*Exercise input*
-- ==== Sys2Proof/Safety.lean ====
section
/-! DEFINITION. The terms claims are made in: the view the latches must show (spec/10_state.md R43), the invariant of the machine,
the values bus writes can reach (R25), the operations that are ignored (spec/60_exceptions.md R232), what no bus write touches, and
the rules' arithmetic on plain numbers. -/

namespace Sys2Proof.Machine

/-! ### Arithmetic on plain numbers, for statements -/

/-- The bank of the standard path (R36): `r` remapped where the variant remaps, then reduced. -/
def standardBank (v : Variant) (r n : Nat) : Nat :=
  match v with
  | .mbc1 | .mbc5 => (if r = 0 then 1 else r) % n
  | .plain | .mbc2 | .mbc3 => r % n

/-- The index of the multicart path (R37): bits 5 and 6 of `r` become the block, the low nibble stays. -/
def multicartIndex (r : Nat) : Nat := 16 * (r / 32 % 4) + r % 16

/-- The bank of the multicart path (R40). -/
def multicartBank (r : Nat) : Nat := if multicartIndex r = 0 then 1 else multicartIndex r

/-- The visible RAM bank index (R38). -/
def visibleRamBank (r m : Nat) : Nat := if m = 0 then 0 else r % m

/-- The address bit MBC2 is gated by, as a number: `A[8] = 1`. -/
abbrev gateOpen (a : Addr) : Prop := a.toNat / 256 % 2 = 1

/-! ### The view (R43) -/

/-- What `romBank` must be. -/
def State.viewRomBank (s : State) : Nat :=
  if s.bankingMode = true ∧ s.straps.multi64Quirk = true then multicartBank s.romBankSelect.toNat
  else standardBank s.straps.variant s.romBankSelect.toNat s.straps.romBankCount

/-- What `rom0Window` must be. -/
def State.viewRom0Window (s : State) : Nat :=
  if s.bankingMode = true ∧ s.straps.multi64Quirk = true then 16 * (s.romBankSelect.toNat / 32 % 4) else 0

/-- What `ramVis` must be. -/
def State.viewRamVis (s : State) : RamVis :=
  ⟨s.ramEnabled, s.straps.hasRtc && s.rtc.getActive, visibleRamBank s.ramBankSelect.toNat s.straps.ramBankCount⟩

/-- The latches are the view of the registers, the straps and the RTC status (R43). -/
abbrev State.ShowsView (s : State) : Prop :=
  s.romBank = s.viewRomBank ∧ s.rom0Window = s.viewRom0Window ∧ s.ramVis = s.viewRamVis

/-- The invariant of the machine: a well-formed configuration (R8), latches that show the view (R43), and both buffers in canonical
form. -/
abbrev State.Inv (s : State) : Prop :=
  s.straps.wellFormed = true ∧ s.ShowsView ∧ Memory.wf .rom s.rom ∧ Memory.wf .ram s.ram

/-! ### The values bus writes can reach (R25) -/

/-- R25, one case per variant. -/
def State.inWriteReach (s : State) : Prop :=
  match s.straps.variant with
  | .plain => s.romBankSelect.toNat = 1 ∧ s.ramBankSelect.toNat = 0 ∧ s.bankingMode = false
  | .mbc1 => s.romBankSelect.toNat ≤ 0x7F ∧ s.ramBankSelect.toNat ≤ 3
  | .mbc2 => s.romBankSelect.toNat ≤ 0x0F ∧ s.ramBankSelect.toNat = 0 ∧ s.bankingMode = false
  | .mbc3 => s.romBankSelect.toNat ≤ 0x7F ∧ s.ramBankSelect.toNat ≤ 3 ∧ s.bankingMode = false
  | .mbc5 => s.bankingMode = false

/-! ### Frames -/

/-- The RTC port as before: no command, and nothing the answer depends on. -/
def SameRtc (s t : State) : Prop := t.rtcIssued = s.rtcIssued ∧ t.rtc = s.rtc

/-- The ROM mapping as before: its register and its two latches. -/
def SameRomMapping (s t : State) : Prop :=
  t.romBankSelect = s.romBankSelect ∧ t.romBank = s.romBank ∧ t.rom0Window = s.rom0Window

/-- What no bus write touches: the straps, the host's side, and every byte of both buffers. -/
def SameSurroundings (s t : State) : Prop :=
  t.cartridgeActive = s.cartridgeActive ∧ t.straps = s.straps ∧ t.workRamBanks = s.workRamBanks
    ∧ t.buffersIntact = s.buffersIntact ∧ t.reply = s.reply ∧ t.captures = s.captures ∧ t.pending = s.pending
    ∧ (∀ a, t.romByte a = s.romByte a) ∧ (∀ a, t.ramByte a = s.ramByte a)

/-! ### Operations by kind -/

/-- The eight `*.NOP*` rows and `ANY.NOSEL` (R99, R232). -/
def ignoredRows : List Instr :=
  [.plainNop1, .plainNop2, .plainNop3, .mbc2Nop0, .mbc2Nop1, .mbc2Nop2, .mbc2Nop3, .mbc5Nop3, .anyNosel]

/-- The five `*.RAMEN` rows. -/
def ramEnableRows (n : BitVec 4) : List Instr :=
  [.plainRamen n, .mbc1Ramen n, .mbc2Ramen n, .mbc3Ramen n, .mbc5Ramen n]

/-- The addresses a strap ignores (R94, R96, R99). -/
def ignoredAt (v : Variant) (a : Addr) : Prop :=
  0x8000 ≤ a.toNat ∨
    match v with
    | .plain => 0x2000 ≤ a.toNat
    | .mbc1 => False
    | .mbc2 => 0x4000 ≤ a.toNat ∨ ¬ gateOpen a
    | .mbc3 => False
    | .mbc5 => 0x6000 ≤ a.toNat

/-- The operation is a LOAD. -/
def Operation.isLoad : Operation → Bool
  | .load _ => true
  | .wr _ _ | .capture | .restore _ | .ramWrite _ _ => false

/-- The operation is a RESTORE. -/
def Operation.isRestore : Operation → Bool
  | .restore _ => true
  | .wr _ _ | .capture | .load _ | .ramWrite _ _ => false

end Sys2Proof.Machine
end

*Your task*
When a line among the entries contains "abbrev", pull that line out.

*Answer to this exercise*
abbrev gateOpen (a : Addr) : Prop := a.toNat / 256 % 2 = 1
abbrev State.ShowsView (s : State) : Prop :=
abbrev State.Inv (s : State) : Prop :=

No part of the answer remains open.